A patient presented to trauma bay on my first night shift. I was summoned by the PA to go observe this patient. As I walked into the emergency room I immediately noticed that his lips were severly swollen. However, after questioning the patient I realized that this was not the first time this occurred. The attending that night told me to read up on hereditary angioedema. I noticed this article because it had a nice overview of the condition and provided a thorough explanation of how to manage the disease. The disease process involved the C1 protein and in patients with recurrent angioedema often have a deficiency of C1 protein. Treatment is relatively similar to acute angioedema (secondary to medications) and involve airway management, antihistamines, and blood products.

Summary

This rotation was by far my favorite. A 12 hour shift would fly by and sometimes I had wished I had a couple more weeks in the emergency room. The conditions I saw ranged from gun shot wounds to hip fractures to acute abdominal pain. The ER at NYPQ was quite diverse and provided with a wide variety of patients types (elderly, middle-aged, young adults). Often times English was not their first language and that added an extra step to providing quality healthcare to the patients that presented to the ER. At times the ER got hectic but patients often times remained calm and were not confrontational or aggressive.

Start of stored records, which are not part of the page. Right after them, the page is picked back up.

/-- A path of a record as RTT restores it into slot `i`: with what the record has no field for; a path with BARW resumes
waiting for the phase it waited for (R288), and a path whose PC the handler has changed starts at a header. -/
def State.framePath (s : State) (c : Ctx) (i : Nat) (ws : List W32) : Option Path :=
  (recordPath ws).map fun x =>
    let side := c.warp.frameSide.find? fun y => y.1 == i
    let p := match side with
      | some (_, r) => { x.1.withHidden r with entry := decide (x.1.pc ≠ r.pc), limit := none }
      | none => { x.1 with entry := true }
    if x.2 then
      match p.barw, c.lau.native.barAt p.pc with
      | some _, _ => p
      | none, some (cb, n) => { p with barw := some (barKey cb n, s.waitPhase c.key c.warp cb n) }
      | none, none => p
    else { p with barw := none }

/-- The resumed path (R290): TPC, and after it with SKIP, or the continuation of a CSTORE (R233). -/
def Ctx.resumeAt (c : Ctx) (f : List W32) (p : Path) : Path :=
  let n := c.lau.native
  let r := c.warp.trap
  let cause := (wordAt f 262).toNat % 256
  let moved := r.pc != r.entryPc
  if r.resume.getLsbD 0 then
    let body := n.body r.pc
    let (ls, back) := loopEnd body p.loops
    { p with pc := back.getD (body + 1#32), loops := ls, cskip := 0#6, entry := moved }
  else if (cause = 0x0B ∨ cause = 0x0C) ∧ field (n.word r.pc) 67108864 64 = 39 then
    { p with pc := r.pc, cskip := BitVec.ofNat 6 (wordAt f 263).toNat, entry := moved }
  else { p with pc := r.pc, entry := moved }

/-- The registers that RTT restores. -/
def Warp.fromFrame (w : Warp) (f : List W32) : Warp :=
  let v := [0, 1, 2, 3, 4, 5, 6, 7].flatMap fun n => lanes32.map fun l => (32 * n + l, wordAt f (32 * n + l))
  let w := (w.vput v).sputs ([0, 1, 2, 3].map fun n => (n, wordAt f (256 + n)))
  if w.trap.resume.getLsbD 1 then w else { w with mode := wordAt f 260, part := wordAt f 261 }

/-- RTT makes a fatal trap (R290): TCAUSE names it, and the rest stays as the warp's trap entry wrote it. -/
def State.rttFatal (s : State) (c : Ctx) (g : TrapRegs → TrapRegs) (cause : Nat) : State :=
  (s.modWarp c.ref fun w =>
    { w with trap := g { w.trap with cause := BitVec.ofNat 32 (w.trap.cause.toNat / 256 % 2 * 256 + cause) } }).fatal c.ref

/-- RTT does not issue: the warp has work under way. -/
def Ctx.rttHeld (c : Ctx) : Bool := !c.warp.drained || c.blk.segPending c.iss.warp

/-- What RTT performs for a warp (R290): its registers and paths come back from its frame. `f` is what its issue changes. -/
def State.rttFrom (s : State) (c : Ctx) (f : Warp → Warp) : State :=
  let q := c.ref
  match s.readVa c.lau.partn c.lau.priv (s.frameAddr q) 512 with
  | .error (t, a) => s.rttFatal c (fun r => { r with addr := BitVec.ofNat 64 a }) t.1.toNat
  | .ok ws =>
    if !(c.frameOk ws) then s.rttFatal c (fun r => { r with info := 0#32 }) 1
    else
      let slot := if (wordAt ws 262).getLsbD 8 then 1 else 0
      let p0 := s.framePath c 0 (ws.drop 288 |>.take 32)
      let p1 := s.framePath c 1 (ws.drop 320 |>.take 32)
      let s := s.sawVa c.lau.partn c.lau.priv (s.frameAddr q) 34 2048
      let w := ((f (s.wrp q)).endWindows 0).endWindows 1
      let bare := fun (p : Option Path) => p.map fun p => { p with held := [] }
      let held := fun (p : Option Path) => (p.map fun p => p.held).getD []
      let w := { w.fromFrame ws with p0 := bare p0, p1 := bare p1, handler := false, halted := false, frameSide := [], spin := none }
      let w := w.modSlot slot (c.resumeAt ws)
      (s.setWarp q w).settled q c.path.pc
        [.moves 0 (held p0), .moves 1 (held p1), .merge slot, .merge (1 - slot), .restore, .reach 0, .reach 1]

/-- RTT (R290, R543, R544). -/
def execRtt (o : OpN) (s : State) : Out :=
  pathOp (.rtt o) s fun c =>
    if c.rttHeld then s.stay
    else if !c.warp.handler then s.raise c (illegal c)
    else
      let lanes := lanes32.filter fun l => (c.warp.txget l).phase != .closed && (c.warp.txget l).round.isNone
      (s.pop.markAborts c.ref (lanes.map fun l => (l, 5#4, 0xFE#8, 0#64))).rttFrom c fun w => w.issuedAt c.iss.path s.clock

end Sys2Proof.Machine
end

The medical team at the ER was the best. Every shift was a different team with incorporated an attending, an third year resident and a first year resident. I would often shadow the third year resident and for the most part they would let me take the lead when it comes to patient care. This involved performing the history and physical, starting the IV and blood draw. I would then talk with them about the plan and what to do for the patient. I would always think if I was working as a PA, would I admit this patient or send them home? I honed in my IV skills and did a lot of training with the ultrasound machine including FAST E exams and ultrasound guided IVs.